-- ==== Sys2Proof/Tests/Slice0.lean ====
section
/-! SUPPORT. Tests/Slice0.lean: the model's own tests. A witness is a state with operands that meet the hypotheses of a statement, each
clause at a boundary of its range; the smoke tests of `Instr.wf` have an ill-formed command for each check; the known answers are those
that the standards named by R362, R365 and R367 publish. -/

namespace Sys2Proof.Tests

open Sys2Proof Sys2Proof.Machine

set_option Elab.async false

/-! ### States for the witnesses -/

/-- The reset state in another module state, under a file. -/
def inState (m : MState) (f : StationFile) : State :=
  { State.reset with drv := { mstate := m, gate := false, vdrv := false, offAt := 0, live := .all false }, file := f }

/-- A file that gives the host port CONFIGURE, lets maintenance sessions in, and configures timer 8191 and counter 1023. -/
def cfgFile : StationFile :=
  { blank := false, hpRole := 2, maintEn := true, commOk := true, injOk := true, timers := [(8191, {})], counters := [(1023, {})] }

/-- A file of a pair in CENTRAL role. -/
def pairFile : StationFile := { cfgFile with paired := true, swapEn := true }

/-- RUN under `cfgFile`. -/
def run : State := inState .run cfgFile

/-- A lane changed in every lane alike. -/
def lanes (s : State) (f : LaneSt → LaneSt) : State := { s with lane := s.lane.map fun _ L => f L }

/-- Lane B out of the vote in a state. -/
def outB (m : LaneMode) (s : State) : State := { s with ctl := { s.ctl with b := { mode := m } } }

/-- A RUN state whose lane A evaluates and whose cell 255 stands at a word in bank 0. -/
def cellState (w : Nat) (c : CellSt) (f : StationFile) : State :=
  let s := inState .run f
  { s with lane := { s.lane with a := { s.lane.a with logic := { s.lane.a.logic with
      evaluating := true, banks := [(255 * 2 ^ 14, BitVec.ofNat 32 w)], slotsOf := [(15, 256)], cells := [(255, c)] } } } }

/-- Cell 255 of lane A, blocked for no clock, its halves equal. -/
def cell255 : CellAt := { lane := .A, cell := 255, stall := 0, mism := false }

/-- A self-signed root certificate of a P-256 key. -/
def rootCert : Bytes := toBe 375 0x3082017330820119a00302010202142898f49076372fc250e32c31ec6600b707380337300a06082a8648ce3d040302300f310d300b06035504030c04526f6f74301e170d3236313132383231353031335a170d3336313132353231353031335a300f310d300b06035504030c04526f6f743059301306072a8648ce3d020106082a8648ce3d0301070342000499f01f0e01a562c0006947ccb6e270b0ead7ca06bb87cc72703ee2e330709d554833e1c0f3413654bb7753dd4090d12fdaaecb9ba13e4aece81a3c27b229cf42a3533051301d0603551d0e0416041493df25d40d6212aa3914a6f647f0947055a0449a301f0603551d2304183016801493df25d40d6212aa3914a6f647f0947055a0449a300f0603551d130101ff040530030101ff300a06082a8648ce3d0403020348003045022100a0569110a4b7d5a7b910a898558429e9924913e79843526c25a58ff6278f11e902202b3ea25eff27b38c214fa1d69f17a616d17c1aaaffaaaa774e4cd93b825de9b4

-=-=-=-=-

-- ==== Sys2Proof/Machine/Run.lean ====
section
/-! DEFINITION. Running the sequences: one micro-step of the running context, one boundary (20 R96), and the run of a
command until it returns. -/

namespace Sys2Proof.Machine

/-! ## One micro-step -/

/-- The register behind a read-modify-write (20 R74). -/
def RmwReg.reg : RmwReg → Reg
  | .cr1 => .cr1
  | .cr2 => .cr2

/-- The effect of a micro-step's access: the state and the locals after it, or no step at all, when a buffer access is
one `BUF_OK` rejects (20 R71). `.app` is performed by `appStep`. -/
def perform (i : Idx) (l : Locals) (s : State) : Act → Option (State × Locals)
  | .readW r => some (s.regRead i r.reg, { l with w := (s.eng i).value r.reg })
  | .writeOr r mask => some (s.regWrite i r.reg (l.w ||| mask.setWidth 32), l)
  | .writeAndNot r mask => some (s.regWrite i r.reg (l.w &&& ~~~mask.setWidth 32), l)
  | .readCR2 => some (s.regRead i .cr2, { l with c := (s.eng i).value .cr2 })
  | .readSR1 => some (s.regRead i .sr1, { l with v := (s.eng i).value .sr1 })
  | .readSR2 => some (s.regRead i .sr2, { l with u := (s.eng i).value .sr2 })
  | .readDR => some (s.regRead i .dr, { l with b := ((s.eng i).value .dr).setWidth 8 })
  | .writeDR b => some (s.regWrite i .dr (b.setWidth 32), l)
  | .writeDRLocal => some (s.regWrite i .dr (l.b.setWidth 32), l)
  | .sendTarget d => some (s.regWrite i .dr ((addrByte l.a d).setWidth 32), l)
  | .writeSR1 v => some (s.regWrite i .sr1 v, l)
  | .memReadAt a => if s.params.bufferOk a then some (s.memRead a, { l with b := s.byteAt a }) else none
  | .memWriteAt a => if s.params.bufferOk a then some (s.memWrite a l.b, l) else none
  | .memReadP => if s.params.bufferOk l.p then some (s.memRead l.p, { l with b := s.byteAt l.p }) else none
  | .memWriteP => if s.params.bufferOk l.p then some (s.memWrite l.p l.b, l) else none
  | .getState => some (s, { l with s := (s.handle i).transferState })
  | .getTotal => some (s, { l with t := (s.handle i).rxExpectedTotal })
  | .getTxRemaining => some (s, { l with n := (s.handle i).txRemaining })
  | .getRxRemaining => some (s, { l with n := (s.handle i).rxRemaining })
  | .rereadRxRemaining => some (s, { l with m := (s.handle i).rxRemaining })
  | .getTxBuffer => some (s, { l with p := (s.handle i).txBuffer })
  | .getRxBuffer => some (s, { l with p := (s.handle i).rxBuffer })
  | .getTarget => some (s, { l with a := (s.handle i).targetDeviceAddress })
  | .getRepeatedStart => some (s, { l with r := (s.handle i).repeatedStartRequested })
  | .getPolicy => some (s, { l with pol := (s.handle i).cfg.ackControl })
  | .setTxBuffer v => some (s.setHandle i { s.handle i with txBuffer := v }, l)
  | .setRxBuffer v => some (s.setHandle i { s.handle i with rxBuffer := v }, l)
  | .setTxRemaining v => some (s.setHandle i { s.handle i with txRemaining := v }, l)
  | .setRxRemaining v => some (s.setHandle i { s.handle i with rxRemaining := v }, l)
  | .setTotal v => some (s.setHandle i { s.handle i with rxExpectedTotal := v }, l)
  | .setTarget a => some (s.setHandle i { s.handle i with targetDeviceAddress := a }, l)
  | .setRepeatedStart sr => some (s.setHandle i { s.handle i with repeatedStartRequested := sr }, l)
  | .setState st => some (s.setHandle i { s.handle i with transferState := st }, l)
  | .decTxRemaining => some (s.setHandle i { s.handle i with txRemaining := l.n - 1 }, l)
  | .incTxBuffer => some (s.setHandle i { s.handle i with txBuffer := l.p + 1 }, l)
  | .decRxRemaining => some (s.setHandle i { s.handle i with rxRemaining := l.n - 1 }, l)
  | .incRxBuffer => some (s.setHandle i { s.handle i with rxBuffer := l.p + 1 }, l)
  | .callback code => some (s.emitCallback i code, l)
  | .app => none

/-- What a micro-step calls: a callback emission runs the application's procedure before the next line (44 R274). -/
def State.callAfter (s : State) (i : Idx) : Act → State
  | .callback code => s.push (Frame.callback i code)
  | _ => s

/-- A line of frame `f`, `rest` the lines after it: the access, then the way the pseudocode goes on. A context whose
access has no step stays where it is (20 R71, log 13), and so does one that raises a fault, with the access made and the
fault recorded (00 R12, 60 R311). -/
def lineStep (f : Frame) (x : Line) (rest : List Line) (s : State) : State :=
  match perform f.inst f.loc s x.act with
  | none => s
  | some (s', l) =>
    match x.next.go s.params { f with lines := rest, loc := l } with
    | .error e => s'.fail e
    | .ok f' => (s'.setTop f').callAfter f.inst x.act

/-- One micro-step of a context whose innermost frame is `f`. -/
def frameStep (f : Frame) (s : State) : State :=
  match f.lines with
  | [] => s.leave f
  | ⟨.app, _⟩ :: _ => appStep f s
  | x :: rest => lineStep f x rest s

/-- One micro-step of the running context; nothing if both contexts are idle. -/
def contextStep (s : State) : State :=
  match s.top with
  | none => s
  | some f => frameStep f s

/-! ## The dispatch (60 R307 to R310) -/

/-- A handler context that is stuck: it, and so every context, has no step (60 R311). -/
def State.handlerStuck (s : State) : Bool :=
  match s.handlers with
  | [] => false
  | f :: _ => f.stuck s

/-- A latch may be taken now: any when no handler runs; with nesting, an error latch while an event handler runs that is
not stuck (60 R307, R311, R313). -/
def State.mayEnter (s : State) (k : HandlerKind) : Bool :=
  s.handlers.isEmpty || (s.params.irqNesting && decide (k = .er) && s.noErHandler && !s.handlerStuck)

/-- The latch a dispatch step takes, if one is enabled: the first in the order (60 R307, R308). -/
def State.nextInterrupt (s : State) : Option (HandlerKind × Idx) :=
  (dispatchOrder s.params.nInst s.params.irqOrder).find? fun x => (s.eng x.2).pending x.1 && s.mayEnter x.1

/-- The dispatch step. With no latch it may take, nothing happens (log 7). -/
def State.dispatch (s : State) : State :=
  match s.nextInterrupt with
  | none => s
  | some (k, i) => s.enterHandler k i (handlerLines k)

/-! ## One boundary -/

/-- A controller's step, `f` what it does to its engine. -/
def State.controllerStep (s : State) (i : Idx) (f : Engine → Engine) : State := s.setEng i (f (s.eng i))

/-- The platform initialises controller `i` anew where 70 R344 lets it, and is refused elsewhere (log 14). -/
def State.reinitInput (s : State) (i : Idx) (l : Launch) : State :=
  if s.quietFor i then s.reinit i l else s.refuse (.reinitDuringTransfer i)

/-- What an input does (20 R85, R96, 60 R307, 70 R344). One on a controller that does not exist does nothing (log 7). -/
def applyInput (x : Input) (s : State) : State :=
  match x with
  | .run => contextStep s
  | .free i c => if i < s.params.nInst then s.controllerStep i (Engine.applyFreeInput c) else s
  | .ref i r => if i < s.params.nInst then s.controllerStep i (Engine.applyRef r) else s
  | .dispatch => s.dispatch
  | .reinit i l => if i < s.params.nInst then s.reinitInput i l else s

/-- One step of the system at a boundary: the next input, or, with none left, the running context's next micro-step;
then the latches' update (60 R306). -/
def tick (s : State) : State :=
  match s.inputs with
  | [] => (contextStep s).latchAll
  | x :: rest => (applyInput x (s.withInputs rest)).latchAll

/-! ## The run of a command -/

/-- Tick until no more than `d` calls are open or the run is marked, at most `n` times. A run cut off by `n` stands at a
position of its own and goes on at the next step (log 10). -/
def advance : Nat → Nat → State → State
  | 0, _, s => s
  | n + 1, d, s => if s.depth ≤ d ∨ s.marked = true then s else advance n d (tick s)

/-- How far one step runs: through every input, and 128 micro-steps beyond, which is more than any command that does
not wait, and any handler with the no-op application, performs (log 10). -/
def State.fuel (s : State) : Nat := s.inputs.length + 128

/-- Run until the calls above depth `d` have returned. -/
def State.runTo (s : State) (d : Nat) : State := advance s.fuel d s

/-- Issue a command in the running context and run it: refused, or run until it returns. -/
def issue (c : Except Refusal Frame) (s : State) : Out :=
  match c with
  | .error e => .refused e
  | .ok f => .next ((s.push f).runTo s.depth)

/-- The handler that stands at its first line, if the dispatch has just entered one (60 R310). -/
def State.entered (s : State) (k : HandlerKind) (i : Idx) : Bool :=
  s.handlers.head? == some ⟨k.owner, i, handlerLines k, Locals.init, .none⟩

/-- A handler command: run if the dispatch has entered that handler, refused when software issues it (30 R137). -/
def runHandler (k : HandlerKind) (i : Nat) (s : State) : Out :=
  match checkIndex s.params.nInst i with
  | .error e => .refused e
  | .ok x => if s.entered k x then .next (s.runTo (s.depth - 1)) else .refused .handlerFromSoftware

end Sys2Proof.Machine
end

-=-=-=-=-

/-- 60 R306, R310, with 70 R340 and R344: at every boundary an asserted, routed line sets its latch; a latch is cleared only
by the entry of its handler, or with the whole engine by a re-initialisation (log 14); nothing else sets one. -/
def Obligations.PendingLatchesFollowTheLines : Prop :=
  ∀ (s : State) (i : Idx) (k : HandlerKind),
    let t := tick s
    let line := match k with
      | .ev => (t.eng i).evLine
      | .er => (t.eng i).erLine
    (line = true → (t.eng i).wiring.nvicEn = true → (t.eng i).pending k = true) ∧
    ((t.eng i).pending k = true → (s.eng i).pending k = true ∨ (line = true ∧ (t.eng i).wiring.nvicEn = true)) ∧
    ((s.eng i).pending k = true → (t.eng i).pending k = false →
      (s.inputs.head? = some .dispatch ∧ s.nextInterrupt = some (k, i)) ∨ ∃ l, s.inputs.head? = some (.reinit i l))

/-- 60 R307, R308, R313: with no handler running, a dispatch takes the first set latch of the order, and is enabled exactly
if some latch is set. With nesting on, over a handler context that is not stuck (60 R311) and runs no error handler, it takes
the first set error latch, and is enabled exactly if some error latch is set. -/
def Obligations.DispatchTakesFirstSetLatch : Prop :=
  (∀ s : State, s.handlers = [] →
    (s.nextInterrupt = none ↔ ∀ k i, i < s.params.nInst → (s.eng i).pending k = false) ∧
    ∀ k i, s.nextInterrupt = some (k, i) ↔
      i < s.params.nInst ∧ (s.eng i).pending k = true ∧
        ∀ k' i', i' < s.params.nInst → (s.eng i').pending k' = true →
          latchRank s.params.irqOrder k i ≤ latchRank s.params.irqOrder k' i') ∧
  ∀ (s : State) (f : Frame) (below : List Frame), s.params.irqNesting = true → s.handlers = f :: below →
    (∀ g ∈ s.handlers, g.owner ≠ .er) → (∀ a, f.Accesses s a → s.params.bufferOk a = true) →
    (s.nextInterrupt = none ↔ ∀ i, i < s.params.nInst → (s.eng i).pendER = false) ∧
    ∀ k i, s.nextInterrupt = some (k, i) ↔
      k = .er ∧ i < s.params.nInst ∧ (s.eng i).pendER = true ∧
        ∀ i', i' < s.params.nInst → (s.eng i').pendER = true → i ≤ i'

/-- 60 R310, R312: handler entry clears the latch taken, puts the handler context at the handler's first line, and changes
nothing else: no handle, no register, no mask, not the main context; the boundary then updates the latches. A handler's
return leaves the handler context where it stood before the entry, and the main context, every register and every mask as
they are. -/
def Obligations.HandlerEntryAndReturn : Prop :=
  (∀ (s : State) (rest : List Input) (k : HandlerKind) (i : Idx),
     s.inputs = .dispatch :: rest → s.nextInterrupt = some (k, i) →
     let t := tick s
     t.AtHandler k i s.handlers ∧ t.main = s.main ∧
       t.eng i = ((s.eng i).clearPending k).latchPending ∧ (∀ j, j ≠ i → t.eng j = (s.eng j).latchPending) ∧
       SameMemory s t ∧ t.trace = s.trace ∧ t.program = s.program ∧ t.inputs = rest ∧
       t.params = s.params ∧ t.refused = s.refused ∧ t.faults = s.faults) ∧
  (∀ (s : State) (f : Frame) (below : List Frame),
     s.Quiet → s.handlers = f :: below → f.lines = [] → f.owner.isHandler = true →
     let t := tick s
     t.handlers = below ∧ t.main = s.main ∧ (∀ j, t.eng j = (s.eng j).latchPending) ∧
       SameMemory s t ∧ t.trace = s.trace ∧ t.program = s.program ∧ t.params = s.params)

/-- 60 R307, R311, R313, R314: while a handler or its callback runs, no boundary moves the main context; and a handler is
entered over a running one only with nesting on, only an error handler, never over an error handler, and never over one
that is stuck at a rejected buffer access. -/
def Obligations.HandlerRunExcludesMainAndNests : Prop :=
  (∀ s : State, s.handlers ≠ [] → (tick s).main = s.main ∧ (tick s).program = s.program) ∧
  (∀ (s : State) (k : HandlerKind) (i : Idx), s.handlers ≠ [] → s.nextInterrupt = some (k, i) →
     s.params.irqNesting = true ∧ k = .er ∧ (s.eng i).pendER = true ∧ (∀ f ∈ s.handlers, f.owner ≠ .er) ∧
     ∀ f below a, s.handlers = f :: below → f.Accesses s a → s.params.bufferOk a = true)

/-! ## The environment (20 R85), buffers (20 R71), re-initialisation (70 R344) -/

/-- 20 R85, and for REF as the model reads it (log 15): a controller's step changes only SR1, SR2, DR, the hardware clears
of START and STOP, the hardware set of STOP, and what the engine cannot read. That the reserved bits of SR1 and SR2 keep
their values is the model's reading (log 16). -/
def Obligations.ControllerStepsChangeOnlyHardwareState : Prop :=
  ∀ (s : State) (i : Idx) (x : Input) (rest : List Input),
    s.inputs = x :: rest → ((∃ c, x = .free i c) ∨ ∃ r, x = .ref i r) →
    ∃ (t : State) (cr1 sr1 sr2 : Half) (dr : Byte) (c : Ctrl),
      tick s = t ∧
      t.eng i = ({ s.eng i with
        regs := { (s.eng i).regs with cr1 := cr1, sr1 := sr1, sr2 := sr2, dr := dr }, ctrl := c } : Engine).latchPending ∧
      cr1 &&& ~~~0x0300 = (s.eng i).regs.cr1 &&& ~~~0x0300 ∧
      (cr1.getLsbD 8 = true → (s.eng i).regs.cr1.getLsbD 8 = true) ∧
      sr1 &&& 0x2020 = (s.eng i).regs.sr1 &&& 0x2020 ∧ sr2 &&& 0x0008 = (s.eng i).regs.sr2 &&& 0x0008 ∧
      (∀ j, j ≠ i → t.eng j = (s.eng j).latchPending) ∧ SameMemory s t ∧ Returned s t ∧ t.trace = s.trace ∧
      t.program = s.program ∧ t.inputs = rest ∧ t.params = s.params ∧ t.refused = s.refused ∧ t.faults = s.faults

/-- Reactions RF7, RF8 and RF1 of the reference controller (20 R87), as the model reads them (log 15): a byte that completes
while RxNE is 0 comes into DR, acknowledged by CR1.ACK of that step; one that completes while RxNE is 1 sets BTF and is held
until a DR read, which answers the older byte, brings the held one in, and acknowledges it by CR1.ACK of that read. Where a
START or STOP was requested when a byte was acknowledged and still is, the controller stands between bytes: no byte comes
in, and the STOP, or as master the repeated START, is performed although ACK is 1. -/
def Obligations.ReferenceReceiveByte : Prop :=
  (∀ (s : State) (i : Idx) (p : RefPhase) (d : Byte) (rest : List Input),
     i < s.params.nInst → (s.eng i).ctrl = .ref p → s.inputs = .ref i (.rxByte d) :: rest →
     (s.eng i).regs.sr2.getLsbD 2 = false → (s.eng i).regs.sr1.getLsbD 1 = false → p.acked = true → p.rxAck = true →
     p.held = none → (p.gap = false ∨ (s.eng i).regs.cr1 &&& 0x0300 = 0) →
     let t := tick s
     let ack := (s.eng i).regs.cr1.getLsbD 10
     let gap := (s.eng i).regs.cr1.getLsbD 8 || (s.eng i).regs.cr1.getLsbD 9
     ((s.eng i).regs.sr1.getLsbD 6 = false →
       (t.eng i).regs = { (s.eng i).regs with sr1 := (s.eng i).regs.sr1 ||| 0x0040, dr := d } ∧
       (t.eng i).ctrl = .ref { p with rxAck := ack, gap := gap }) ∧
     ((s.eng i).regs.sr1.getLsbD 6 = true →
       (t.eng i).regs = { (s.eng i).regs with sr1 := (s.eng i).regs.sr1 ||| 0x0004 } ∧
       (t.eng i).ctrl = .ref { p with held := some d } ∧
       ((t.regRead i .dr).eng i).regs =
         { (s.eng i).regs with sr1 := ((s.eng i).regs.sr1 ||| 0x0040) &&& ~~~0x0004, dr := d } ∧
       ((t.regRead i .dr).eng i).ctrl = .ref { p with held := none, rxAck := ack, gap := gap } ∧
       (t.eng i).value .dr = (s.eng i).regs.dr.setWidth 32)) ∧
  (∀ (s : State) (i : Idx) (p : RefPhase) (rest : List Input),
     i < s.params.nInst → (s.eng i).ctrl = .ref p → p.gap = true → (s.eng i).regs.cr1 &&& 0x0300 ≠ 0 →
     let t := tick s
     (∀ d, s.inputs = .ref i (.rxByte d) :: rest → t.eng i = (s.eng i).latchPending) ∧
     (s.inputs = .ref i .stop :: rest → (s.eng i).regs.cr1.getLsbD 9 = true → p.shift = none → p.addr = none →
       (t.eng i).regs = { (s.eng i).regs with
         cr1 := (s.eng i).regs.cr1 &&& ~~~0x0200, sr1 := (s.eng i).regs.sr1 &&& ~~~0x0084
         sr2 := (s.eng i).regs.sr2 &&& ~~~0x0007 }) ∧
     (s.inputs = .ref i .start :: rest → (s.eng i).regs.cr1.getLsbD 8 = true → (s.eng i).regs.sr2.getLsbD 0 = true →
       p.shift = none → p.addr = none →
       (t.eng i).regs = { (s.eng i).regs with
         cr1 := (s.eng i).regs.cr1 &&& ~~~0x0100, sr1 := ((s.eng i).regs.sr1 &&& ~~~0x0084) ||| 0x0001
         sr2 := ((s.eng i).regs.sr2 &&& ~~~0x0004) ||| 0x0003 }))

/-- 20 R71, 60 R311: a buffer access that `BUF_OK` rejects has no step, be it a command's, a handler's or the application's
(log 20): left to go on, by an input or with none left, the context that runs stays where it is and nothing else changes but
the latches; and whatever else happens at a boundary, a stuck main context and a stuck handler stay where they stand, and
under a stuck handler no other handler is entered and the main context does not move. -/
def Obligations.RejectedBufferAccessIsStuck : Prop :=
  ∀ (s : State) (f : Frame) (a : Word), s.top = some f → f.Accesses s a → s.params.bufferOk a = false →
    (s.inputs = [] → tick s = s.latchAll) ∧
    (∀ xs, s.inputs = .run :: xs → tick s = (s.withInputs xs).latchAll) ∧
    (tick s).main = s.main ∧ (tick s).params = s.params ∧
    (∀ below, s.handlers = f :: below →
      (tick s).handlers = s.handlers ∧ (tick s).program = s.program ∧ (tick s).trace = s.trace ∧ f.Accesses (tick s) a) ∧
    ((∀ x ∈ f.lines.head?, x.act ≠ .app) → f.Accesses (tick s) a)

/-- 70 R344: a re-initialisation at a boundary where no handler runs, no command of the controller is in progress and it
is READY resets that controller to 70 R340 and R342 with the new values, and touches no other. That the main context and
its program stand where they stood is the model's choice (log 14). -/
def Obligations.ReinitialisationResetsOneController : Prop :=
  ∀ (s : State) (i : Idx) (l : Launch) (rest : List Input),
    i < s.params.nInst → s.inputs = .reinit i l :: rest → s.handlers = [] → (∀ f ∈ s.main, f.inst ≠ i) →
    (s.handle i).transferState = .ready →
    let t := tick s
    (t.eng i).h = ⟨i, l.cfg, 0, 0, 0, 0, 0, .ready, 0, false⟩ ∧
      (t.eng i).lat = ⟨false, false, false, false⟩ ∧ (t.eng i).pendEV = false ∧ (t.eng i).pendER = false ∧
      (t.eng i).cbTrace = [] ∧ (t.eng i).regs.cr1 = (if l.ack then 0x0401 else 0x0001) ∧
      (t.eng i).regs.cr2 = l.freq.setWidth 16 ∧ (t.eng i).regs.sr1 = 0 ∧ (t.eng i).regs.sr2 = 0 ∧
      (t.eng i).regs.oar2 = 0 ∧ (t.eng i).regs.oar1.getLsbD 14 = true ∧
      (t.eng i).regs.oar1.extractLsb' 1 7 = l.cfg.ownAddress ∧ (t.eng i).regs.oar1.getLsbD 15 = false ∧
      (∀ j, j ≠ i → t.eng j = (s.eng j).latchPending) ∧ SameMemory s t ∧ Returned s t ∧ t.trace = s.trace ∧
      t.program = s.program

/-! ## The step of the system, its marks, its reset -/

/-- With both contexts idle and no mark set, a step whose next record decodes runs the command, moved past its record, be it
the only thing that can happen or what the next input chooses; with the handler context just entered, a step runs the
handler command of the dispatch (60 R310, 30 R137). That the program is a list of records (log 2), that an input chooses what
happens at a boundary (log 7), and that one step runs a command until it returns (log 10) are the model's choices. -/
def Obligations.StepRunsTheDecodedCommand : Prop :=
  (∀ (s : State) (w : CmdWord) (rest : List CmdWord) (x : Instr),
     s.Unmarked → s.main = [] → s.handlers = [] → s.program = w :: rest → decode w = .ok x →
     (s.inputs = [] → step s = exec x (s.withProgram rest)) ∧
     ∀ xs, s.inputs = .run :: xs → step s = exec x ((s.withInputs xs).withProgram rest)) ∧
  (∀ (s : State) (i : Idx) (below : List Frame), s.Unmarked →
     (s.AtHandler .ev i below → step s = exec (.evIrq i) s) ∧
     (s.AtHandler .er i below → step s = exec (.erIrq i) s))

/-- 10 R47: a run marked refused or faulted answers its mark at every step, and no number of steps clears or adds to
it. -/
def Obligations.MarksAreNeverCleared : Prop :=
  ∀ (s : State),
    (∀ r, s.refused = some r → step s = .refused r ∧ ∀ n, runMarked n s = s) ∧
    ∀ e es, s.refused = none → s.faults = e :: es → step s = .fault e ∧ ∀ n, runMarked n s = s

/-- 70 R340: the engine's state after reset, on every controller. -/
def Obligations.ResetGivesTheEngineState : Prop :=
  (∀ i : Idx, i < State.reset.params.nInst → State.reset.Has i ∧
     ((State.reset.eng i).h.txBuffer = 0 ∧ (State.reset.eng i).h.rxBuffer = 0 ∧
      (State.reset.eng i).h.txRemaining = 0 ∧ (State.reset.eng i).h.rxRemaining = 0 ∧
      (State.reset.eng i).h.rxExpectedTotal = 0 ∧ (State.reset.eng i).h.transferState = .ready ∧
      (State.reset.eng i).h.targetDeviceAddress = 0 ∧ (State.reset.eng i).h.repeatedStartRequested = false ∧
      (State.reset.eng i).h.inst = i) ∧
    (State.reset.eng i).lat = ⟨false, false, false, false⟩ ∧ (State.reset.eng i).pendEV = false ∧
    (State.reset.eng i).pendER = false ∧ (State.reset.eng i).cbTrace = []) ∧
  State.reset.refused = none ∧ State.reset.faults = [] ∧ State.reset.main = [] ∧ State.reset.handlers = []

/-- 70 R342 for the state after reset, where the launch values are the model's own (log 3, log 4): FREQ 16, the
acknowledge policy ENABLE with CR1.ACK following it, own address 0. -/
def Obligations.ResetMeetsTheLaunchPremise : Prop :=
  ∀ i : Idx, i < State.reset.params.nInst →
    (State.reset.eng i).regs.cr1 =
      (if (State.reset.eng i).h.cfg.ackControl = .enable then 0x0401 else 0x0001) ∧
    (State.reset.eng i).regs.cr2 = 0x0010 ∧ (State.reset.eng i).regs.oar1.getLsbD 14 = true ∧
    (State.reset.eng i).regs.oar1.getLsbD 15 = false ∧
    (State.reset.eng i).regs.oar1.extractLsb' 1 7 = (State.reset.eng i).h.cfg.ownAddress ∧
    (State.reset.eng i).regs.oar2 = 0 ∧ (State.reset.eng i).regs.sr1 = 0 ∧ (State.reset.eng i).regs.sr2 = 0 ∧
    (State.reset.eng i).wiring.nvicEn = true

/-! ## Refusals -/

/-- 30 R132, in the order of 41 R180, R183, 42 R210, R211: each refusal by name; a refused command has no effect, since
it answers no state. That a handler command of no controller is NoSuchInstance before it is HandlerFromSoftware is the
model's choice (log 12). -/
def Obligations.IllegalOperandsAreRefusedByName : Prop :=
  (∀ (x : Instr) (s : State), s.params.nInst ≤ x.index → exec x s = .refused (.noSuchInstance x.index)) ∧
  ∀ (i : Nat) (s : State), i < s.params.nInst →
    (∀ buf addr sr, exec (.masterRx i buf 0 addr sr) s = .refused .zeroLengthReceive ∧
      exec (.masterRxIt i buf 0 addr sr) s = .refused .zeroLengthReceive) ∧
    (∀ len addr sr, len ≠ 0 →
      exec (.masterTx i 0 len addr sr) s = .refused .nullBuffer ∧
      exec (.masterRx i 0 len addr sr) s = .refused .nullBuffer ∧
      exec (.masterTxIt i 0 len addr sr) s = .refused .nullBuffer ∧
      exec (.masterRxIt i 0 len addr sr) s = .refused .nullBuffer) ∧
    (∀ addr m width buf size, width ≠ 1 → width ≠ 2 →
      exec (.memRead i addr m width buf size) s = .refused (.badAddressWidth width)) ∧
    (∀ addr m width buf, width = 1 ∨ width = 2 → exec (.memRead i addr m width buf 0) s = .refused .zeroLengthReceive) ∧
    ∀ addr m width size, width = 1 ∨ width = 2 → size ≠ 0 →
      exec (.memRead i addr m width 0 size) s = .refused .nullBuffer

-=-=-=-=-

• **REQUIREMENT**:
Please give back exactly the lines of the listing above that run from the one containing "-- ==== Sys2Proof/Tests/Slice0.lean" through the one containing "State.reset with drv", and only those.

• **RESULT**:
-- ==== Sys2Proof/Tests/Slice0.lean ====
section
/-! SUPPORT. Tests/Slice0.lean: the model's own tests. A witness is a state with operands that meet the hypotheses of a statement, each
clause at a boundary of its range; the smoke tests of `Instr.wf` have an ill-formed command for each check; the known answers are those
that the standards named by R362, R365 and R367 publish. -/

namespace Sys2Proof.Tests

open Sys2Proof Sys2Proof.Machine

set_option Elab.async false

/-! ### States for the witnesses -/

/-- The reset state in another module state, under a file. -/
def inState (m : MState) (f : StationFile) : State :=
  { State.reset with drv := { mstate := m, gate := false, vdrv := false, offAt := 0, live := .all false }, file := f }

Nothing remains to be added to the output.